Send this article to a friend:

March
25
2014

China HK gold imports accelerating - 109 tonnes in Feb
Lawrence Williams

Gold bulls should be heartened by the latest official figures for Chinese gold imports through Hong Kong for February. Not only were net imports some 30% higher than in the previous month, but fully 79% higher than in February 2013 according to calculations from Bloomberg based on the latest Hong Kong official data. The latest figures out of Hong Kong suggest that far from Chinese gold demand slowing down this year it could even be accelerating.

Indeed for the first two months of the year net imports through Hong Kong totalled 192.8 tonnes as compared with 80.6 tonnes in the first two months of 2013 suggesting that imports over the 2 month period have actually risen by just under 140%. Some demand slowdown!! The very fact that China imported more than 100 tonnes in February – normally a weak month for gold imports because of the Chinese New Year holiday – has to be highly significant as a guide to likely ongoing Chinese demand. Indeed the 109 tonnes imported was a comfortable new record for the month.

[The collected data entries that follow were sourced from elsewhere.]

-- ==== Sys2Proof/Machine/State.lean ====
section
/-! DEFINITION. The state of the hub: every register, counter, queue, mode and pin the spec gives it, as plain data;
the faults and refusals a command may end in; and the state at reset. -/

namespace Sys2Proof.Machine

/-- A sparse array in canonical form: keys strictly rising, no entry equal to what an unlisted key reads as. -/
abbrev Tbl (α : Type) := List (Nat × α)

/-! ### Device time, compares, captures, link delay (chapter 02) -/

/-- One entry of a capture FIFO (R55): its ST48 and whether the edge fell. -/
structure CaptEnt where
  ts : Nat
  fall : Bool
  deriving DecidableEq, Repr

/-- What an armed compare unit holds beside its registers: its target as a whole TU count (R54 compares in full
width) and, in TICK mode, the boundary the target derives from (R453). -/
structure CmpTarget where
  target : Nat
  base : Nat
  deriving DecidableEq, Repr

/-- A delay round of one node (R59): attempts made, round trips recorded, the send time of the request out. -/
structure DelayRound where
  attempts : Nat
  trips : List Int
  t1 : Option Nat
  deriving DecidableEq, Repr

/-- A TRIG block scheduled on a port (R63): its slot start, its reference time t_L, the exposure target, all in TU,
the position and channels it triggers, and its herd number. -/
structure TrigBlock where
  slot : Nat
  tl : Nat
  expo : Nat
  pos : Nat
  vcMask : Nat
  herd : Nat
  /-- The boundary the exposure belongs to. -/
  base : Nat
  /-- TIME_INC in force when it was scheduled (R47). -/
  inc : Nat
  deriving DecidableEq, Repr

/-- A boundary acted on: its instant, its herd number, and the tick rate its frames' offsets run by (R17, R453). -/
structure Bnd where
  at' : Nat
  herd : Nat
  rate : Nat
  deriving DecidableEq, Repr

/-- Device time and what runs by it. -/
structure TimeSt where
  /-- Total TU count (R40). -/
  tu : Nat
  /-- TU elapsed, which no TIME_ADJ step moves: what intervals such as LINK_MS are measured by. -/
  elapsed : Nat
  /-- Fraction of a TU carried from cycle to cycle, in 2^-32 TU (R46). -/
  frac : Nat
  /-- TIME_INC in force, in 2^-32 TU per cycle. -/
  inc : Nat
  /-- Staged TIME_INC_LO. -/
  incLo : Word
  /-- A committed TIME_INC that takes effect in the next cycle. -/
  incNext : Option Nat
  /-- Staged TIME_ADJ_LO. -/
  adjLo : Word
  /-- A committed TIME_ADJ and the cycles left before it is applied (R48). -/
  adj : Option (Int × Nat)
  /-- The tick rate in force (R16). -/
  rate : Nat
  /-- Grid points at or before this TU count are not acted on any more (R13–R15). -/
  gridFrom : Nat
  /-- Boundaries acted on, newest first; at most 40 are kept. -/
  hist : List Bnd
  /-- Triggers are planned for the boundaries up to this one (R63). -/
  planTo : Nat
  cmp : Tbl CmpTarget
  /-- The trailing edge of each unit's active pulse. -/
  pulseEnd : Tbl Nat
  capt : Tbl (List CaptEnt)
  /-- Capture inputs whose last edge began a level that the filter ignores (R55). -/
  captShort : List Nat
  ppsIn : Option Nat
  /-- PPS_OUT is high until this TU count. -/
  ppsOut : Option Nat
  ref10m : Nat
  /-- The T1 of the PTM measurement in progress, and t4 − t1 of its first dialog once that has its response (R57). -/
  ptmT1 : Option Nat
  ptmRtt : Option Nat
  rounds : Tbl DelayRound
  /-- Nodes whose delays are to be measured at once, rising (R60); nodes that have had a delay published (R59). -/
  due : List Nat
  measured : List Nat
  /-- Consecutive failed rounds per node (R59). -/
  roundFails : Tbl Nat
  /-- Missed triggers per node (R63, R64). -/
  missed : Tbl Nat
  deriving DecidableEq, Repr

/-! ### Start, restart and the hub's own supply (chapters 12 and 15) -/

/-- Where the hub stands between power-up and running (R312, R314, R325, R371). -/
inductive Phase where
  /-- VDD_AON is absent, or browned out (R436). -/
  | off
  /-- A start runs and its rails come up (R370); `railsUp` counts them. -/
  | rails
  /-- The core is off and a cold start follows: after a failed start, a rail fault or a thermal fault. -/
  | wait
  /-- Step 11 has ended. -/
  | run
  | refuge
  | standby
  deriving DecidableEq, Repr


/-- The start machinery. -/
structure StartSt where
  phase : Phase
  /-- Rails whose PS_PG has risen in the sequence in progress. -/
  railsUp : Nat
  /-- What the wait before a cold start follows: 0 a failed start, 1 a rail fault, 2 a thermal fault. -/
  waitFor : Nat
  /-- The start in progress is a warm start from Standby; its wake mode is forced to Limp (R38). -/
  warm : Bool
  toLimp : Bool
  /-- The firmware restarts (R326); the times of the last restarts (R327). -/
  fwBusy : Bool
  fwTimes : List Nat
  /-- Commands to the bring-up engines, and timers, that wait for the restart to complete (R326, R412). -/
  fwHeld : List Instr
  /-- When step 11 last ended, in elapsed TU; the banks whose fail counts are still to be cleared, 10 s after each successful
  start from them, in the order of those starts (R324). -/
  step11 : Nat
  clearDue : List Nat
  /-- A start that began with step 1 has not ended step 11 (R323), and VDD_AON was absent since the ledger was loaded. -/
  watch : Bool
  fresh : Bool
  /-- What the last start found (log entry 58), and the level of MG_ADDR. -/
  hw : Found
  addrPins : Nat
  deriving DecidableEq, Repr

/-! ### The always-on island -/

/-- What the always-on island keeps (R14, R43, R44). -/
structure AonSt where
  herd : Nat
  sec : Nat
  alarm : Nat
  armed : Bool
  fired : Bool
  deriving DecidableEq, Repr

/-! ### Traori Link: line layer (chapter 03)

A port number p below 64 is camera port CPp; 64 + 4t + l is lane l of trunk port t. -/

/-- One receiver: destuffing, block lock, SYNC and descrambling (R74, R76, R78). -/
structure RxSt where
  /-- Run length and last bit of the destuffer. -/
  run : Nat
  last : Bool
  /-- Destuffed bits not yet taken as a block, bits to skip before the next block, and whether a stuffing
  violation fell in the block being gathered. -/
  buf : List Bool
  skip : Nat
  viol : Bool
  /-- HUNT: consecutive valid headers. LOCKED: validity of the last headers, newest first, at most 64. -/
  good : Nat
  window : List Bool
  /-- Descrambler state, blocks since the last expected or valid SYNC, its INTERVAL, consecutive misses. -/
  scr : Nat
  blk : Nat
  interval : Nat
  misses : Nat
  /-- The last block delivered: whether it is a control block, and its 32 payload bytes. -/
  got : Option (Bool × List Byte)
  /-- A band change waits for the next SYNC received; the equalisation band and step in use (R86). -/
  eqPend : Bool
  eqBand : Nat
  eqStep : Nat
  /-- When the lane's last SYNC arrived, and its SYNCs in a row that disagree with the bond (R84). -/
  syncAt : Nat
  disagree : Nat
  deriving DecidableEq, Repr

/-- One transmitter (R70, R72, R75). -/
structure TxSt where
  scr : Nat
  run : Nat
  last : Bool
  /-- Blocks since the last SYNC sent; 0 means a SYNC is next. -/
  blk : Nat
  /-- INTERVAL of the next SYNC. -/
  interval : Nat
  /-- Blocks waiting: whether each is a control block, and its payload. -/
  queue : List (Bool × List Byte)
  /-- Device time at which the next slot starts (R63, R77), and the fraction of a TU beyond it, in units of 1/(48 · 2^32). -/
  slot : Nat
  frac : Nat
  /-- Control blocks sent since the last SYNC that R115 limits. -/
  ctl : Nat
  trigs : List TrigBlock
  eqPend : Bool
  /-- The equalisation band and step in use. -/
  eqBand : Nat
  eqStep : Nat
  /-- While training: the counter of the next TRAIN PATTERN (R101). -/
  train : Option Nat
  deriving DecidableEq, Repr

/-- The bond of one trunk port (R83, R84). -/
structure BondSt where
  /-- LANE_OK the partner reported in its most recent SYNC, and in that lane's SYNC of the interval before. -/
  prevOk : Nat
  lastOk : Nat
  /-- The last SYNC of each receive lane: INTERVAL and LANE_OK. -/
  reports : Tbl (Nat × Nat)
  /-- Receive lanes dropped for skew or disagreement. -/
  dropped : List Nat
  /-- Blocks waiting to be dealt over the lanes, and those dealt to each lane and not yet sent. -/
  queue : List (Bool × List Byte)
  dealt : Tbl (List (Bool × List Byte))
  deriving DecidableEq, Repr
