-- ==== Sys2Proof/Machine/Ops.lean ====
section
/-! DEFINITION. The named operations over the hub's state that every meaning is written with: sparse arrays,
registers and their fields, bytes, flash, the access paths, the record of what is sent, free values. -/

namespace Sys2Proof.Machine

/-! ### Sparse arrays -/

/-- What key `a` reads as; `d` gives the value of an unlisted key. -/
def tblGet {α : Type} (d : Nat → α) : Tbl α → Nat → α
  | [], a => d a
  | (k, v) :: t, a => if k = a then v else tblGet d t a

/-- Insert an entry where its key belongs; the key is not in the list. -/
def tblIns {α : Type} (a : Nat) (v : α) : Tbl α → Tbl α
  | [] => [(a, v)]
  | (k, w) :: t => if a < k then (a, v) :: (k, w) :: t else (k, w) :: tblIns a v t

/-- Drop every entry of key `a`. -/
def tblDel {α : Type} (a : Nat) : Tbl α → Tbl α
  | [] => []
  | (k, w) :: t => if k = a then tblDel a t else (k, w) :: tblDel a t

/-- Write `v` at key `a`, keeping the canonical form: the value an unlisted key reads as is not listed. -/
def tblSet {α : Type} [DecidableEq α] (d : Nat → α) (t : Tbl α) (a : Nat) (v : α) : Tbl α :=
  if v = d a then tblDel a t else tblIns a v (tblDel a t)

/-- The canonical form: keys strictly rising from `lo`, no entry equal to what an unlisted key reads as. -/
def tblWfFrom {α : Type} [DecidableEq α] (d : Nat → α) : Nat → Tbl α → Bool
  | _, [] => true
  | lo, (k, v) :: t => decide (lo ≤ k) && (decide (v ≠ d k) && tblWfFrom d (k + 1) t)

/-- The canonical form of a sparse array. -/
def tblWf {α : Type} [DecidableEq α] (d : Nat → α) (t : Tbl α) : Bool := tblWfFrom d 0 t

/-- A counter array reads 0 where nothing is listed. -/
def zeroN : Nat → Nat := fun _ => 0

/-- An array of optional entries reads `none` where nothing is listed. -/
def tblOpt {α : Type} : Tbl α → Nat → Option α
  | [], _ => none
  | (k, v) :: t, a => if k = a then some v else tblOpt t a

/-- Put or drop an optional entry. -/
def tblPut {α : Type} (t : Tbl α) (a : Nat) (v : Option α) : Tbl α :=
  match v with
  | some x => tblIns a x (tblDel a t)
  | none => tblDel a t

/-- Insert into a strictly rising list of numbers. -/
def setIns (a : Nat) : List Nat → List Nat
  | [] => [a]
  | k :: t => if a < k then a :: k :: t else if a = k then k :: t else k :: setIns a t

/-! ### Bits and bytes -/

/-- Bit `i` of `n` as 0 or 1, and bits `lo` up for `w` bits. -/
def bitsOf (n lo w : Nat) : Nat := n / 2 ^ lo % 2 ^ w

/-- Whether bit `i` of a word is 1. -/
def bitOn (v : Word) (i : Nat) : Bool := v.getLsbD i

/-- `n` as `k` bytes, least significant first. -/
def leBytes : Nat → Nat → List Byte
  | 0, _ => []
  | k + 1, n => BitVec.ofNat 8 n :: leBytes k (n / 256)

/-- The number that bytes spell, least significant first. -/
def ofLe : List Byte → Nat
  | [] => 0
  | b :: t => b.toNat + 256 * ofLe t

/-- `n` as `k` bytes, most significant first. -/
def beBytes (k n : Nat) : List Byte := (leBytes k n).reverse

/-- The number that bytes spell, most significant first. -/
def ofBe (l : List Byte) : Nat := ofLe l.reverse

/-- Two's complement of a w-bit field as an integer. -/
def signed (w n : Nat) : Int := if n < 2 ^ (w - 1) then (n : Int) else (n : Int) - (2 ^ w : Nat)

/-- The w-bit two's complement field of an integer. -/
def unsigned (w : Nat) (i : Int) : Nat := (i % ((2 ^ w : Nat) : Int)).toNat

/-- Integer division rounded half up. -/
def divRound (a : Int) (b : Nat) : Int := (2 * a + b) / (2 * b : Nat)

/-- Division of naturals rounded up; 0 where the divisor is 0. -/
def ceilDiv (a b : Nat) : Nat := if b = 0 ∨ a % b = 0 then a / b else a / b + 1

/-- Pad on the right with zero bytes to length `n`, or cut to it. -/
def padTo (n : Nat) (l : List Byte) : List Byte := (l ++ List.replicate (n - l.length) 0#8).take n

/-- One bit into a reflected CRC-32C register. -/
def crcBit (c : Nat) : Nat := if c % 2 = 1 then (c / 2) ^^^ 0x82F63B78 else c / 2

/-- One byte into a reflected CRC-32C register. -/
def crcByte (c : Nat) (b : Byte) : Nat :=
  crcBit (crcBit (crcBit (crcBit (crcBit (crcBit (crcBit (crcBit (c ^^^ b.toNat))))))))

/-- CRC-32C of a byte string (R92). -/
def crc32c (l : List Byte) : Nat := (l.foldl crcByte 0xFFFFFFFF) ^^^ 0xFFFFFFFF

/-! ### Registers and fields -/

/-- A field of a register word. -/
def fldGet (r : Word) (lo w : Nat) : Nat := (r.extractLsb' lo w).toNat

/-- The mask of a field. -/
def fldMask (lo w : Nat) : Word := (BitVec.allOnes w).setWidth 32 <<< lo

/-- A register word with one field replaced. -/
def fldPut (r : Word) (lo w v : Nat) : Word :=
  (r &&& ~~~ fldMask lo w) ||| ((BitVec.ofNat w v).setWidth 32 <<< lo)

/-- The stored word of the register at an address. -/
def State.reg (s : State) (a : Nat) : Word := tblGet regReset s.regs a

/-- Store a register's word. -/
def State.setReg (s : State) (a : Nat) (v : Word) : State := { s with regs := tblSet regReset s.regs a v }

/-- A field of a stored register. -/
def State.fld (s : State) (f : Fld) : Nat := fldGet (s.reg f.addr) f.lo f.w

/-- Whether a one-bit field is 1. -/
def State.flag (s : State) (f : Fld) : Bool := s.fld f != 0

/-- Replace a field of a stored register. -/
def State.setFld (s : State) (f : Fld) (v : Nat) : State := s.setReg f.addr (fldPut (s.reg f.addr) f.lo f.w v)

/-- Set or clear a one-bit field. -/
def State.setFlag (s : State) (f : Fld) (b : Bool) : State := s.setFld f (if b then 1 else 0)

/-- A quantity held in two registers, low word first (R7): the low word and `w` bits of the high one. -/
def State.pair (s : State) (lo w : Nat) : Nat := (s.reg lo).toNat + 2 ^ 32 * fldGet (s.reg (lo + 4)) 0 w

/-- Store a quantity in two registers, keeping the high word's other bits. -/
def State.setPair (s : State) (lo w v : Nat) : State :=
  (s.setReg lo (BitVec.ofNat 32 v)).setReg (lo + 4) (fldPut (s.reg (lo + 4)) 0 w (v / 2 ^ 32))

/-! ### Access paths, the record of what is sent, free values -/

/-- What a path holds for itself. -/
def State.path (s : State) : Path → PathSt
  | .bar0 => s.pBar0
  | .mgmt => s.pMgmt
  | .jtag => s.pJtag

/-- Replace what a path holds. -/
def State.setPath (s : State) (p : Path) (x : PathSt) : State :=
  match p with
  | .bar0 => { s with pBar0 := x }
  | .mgmt => { s with pMgmt := x }
  | .jtag => { s with pJtag := x }

/-- Note one thing sent. -/
def State.emit (s : State) (o : Out) : State := { s with sent := s.sent ++ [o] }

/-- Note several things sent, in order. -/
def State.emits (s : State) (l : List Out) : State := { s with sent := s.sent ++ l }

/-- The next free value of width w. -/
def State.free (s : State) (w : Nat) : Nat := (Config.freeBits w s.freeCtr).toNat

/-- The state after a free value is drawn. -/
def State.drawn (s : State) : State := { s with freeCtr := s.freeCtr + 1 }

/-- `n` free bytes, from the counter on. -/
def State.freeBytes (s : State) (n : Nat) : List Byte :=
  (List.range n).map fun i => Config.freeBits 8 (s.freeCtr + i)

/-- The state after `n` free values are drawn. -/
def State.drawnN (s : State) (n : Nat) : State := { s with freeCtr := s.freeCtr + n }

/-! ### Time -/

/-- Time units in a second (R40). -/
def tuPerSec : Nat := 16000000000

/-- Device time wraps where SEC[47:0] does (R40). -/
def tuMod : Nat := 2 ^ 48 * tuPerSec

/-- ST48 of a TU count (R41). -/
def st48 (t : Nat) : Nat := t % 2 ^ 48

/-- The signed difference of two ST48 values (R45). -/
def sdiff (a b : Nat) : Int := signed 48 (unsigned 48 ((a : Int) - b))

/-- The present device time in TU. -/
def State.now (s : State) : Nat := s.time.tu

/-- Device time in milliseconds. -/
def State.nowMs (s : State) : Nat := s.time.tu / 16000000

/-- Device time reaches `t`, if it has not passed it. The spec carries a fraction of a TU from cycle to cycle (R46) and does not say
what it is at a commanded instant; the model sets it to 0 there (DESIGN CHOICE, log entry 13). -/
def State.advance (s : State) (t : Nat) : State :=
  { s with time := { s.time with
      tu := max s.time.tu t
      frac := if s.time.tu < t then 0 else s.time.frac
      elapsed := s.time.elapsed + (t - s.time.tu)
      inc := if s.time.tu < t then s.time.incNext.getD s.time.inc else s.time.inc
      incNext := if s.time.tu < t then none else s.time.incNext } }

/-! ### OTP and flash -/

/-- Bytes of the OTP (R330). -/
def State.otp (s : State) (o n : Nat) : List Byte := (List.range n).map fun i => tblGet (fun _ => 0#8) s.sec.otp (o + i)

/-- An erased flash byte. -/
def erased : Nat → Byte := fun _ => 0xFF#8

/-- One byte of flash. -/
def State.flashByte (s : State) (a : Nat) : Byte := tblGet erased s.flash a

/-- `n` bytes of flash from `a`. -/
def State.flashRead (s : State) (a n : Nat) : List Byte := (List.range n).map fun i => s.flashByte (a + i)

/-- Program bytes: a program turns 1 bits to 0 and leaves 0 bits. -/
def flashProg (t : Tbl Byte) : Nat → List Byte → Tbl Byte
  | _, [] => t
  | a, b :: l => flashProg (tblSet erased t a (tblGet erased t a &&& b)) (a + 1) l

/-- Program flash from `a`. -/
def State.program (s : State) (a : Nat) (l : List Byte) : State := { s with flash := flashProg s.flash a l }

/-- Erase `n` bytes from `a`. -/
def State.eraseRange (s : State) (a n : Nat) : State :=
  { s with flash := s.flash.filter fun p => p.1 < a || a + n ≤ p.1 }

end Sys2Proof.Machine
end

March Hong Kong figures for net imports into mainland China, when they are released in a month’s time, may bring things a bit more down to earth compared with a year ago. As shown in the table below, March 2013 was a record month for Chinese gold imports – interestingly just ahead of the gold price plummeting in what many believe was a concerted take-down on COMEX by interested parties with huge capital backing who felt threatened by a possible return to the gold bull market prevailing up until August 2012. Thus March 2014 may well see a sharp drop on year-ago figures which will no doubt be trumpeted by those who wish to see gold lower as the beginning of the end of the big upsurge in Chinese demand. But if this happens one needs to look at the cumulative quarterly figure, which will almost certainly still show a decent year-on-year increase, as being more representative of overall Chinese demand.

Month

Net imports 2013 (tonnes)

Net imports 2014 (tonnes)

January  

20       

84

February

61

109

March  

136

 

April      

77

 

May

106

 

June    

102

 

July    

113

 

August

110

 

September

111

 

October

131

 

November

77

 

December

95

 

Comparison 2013 - 2014 ytd

81

 193

The above table also suggests that the key months for China gold imports are March through to September so it will be important to see how demand in these months holds up this year before making a reasonable assessment on overall Chinese demand levels.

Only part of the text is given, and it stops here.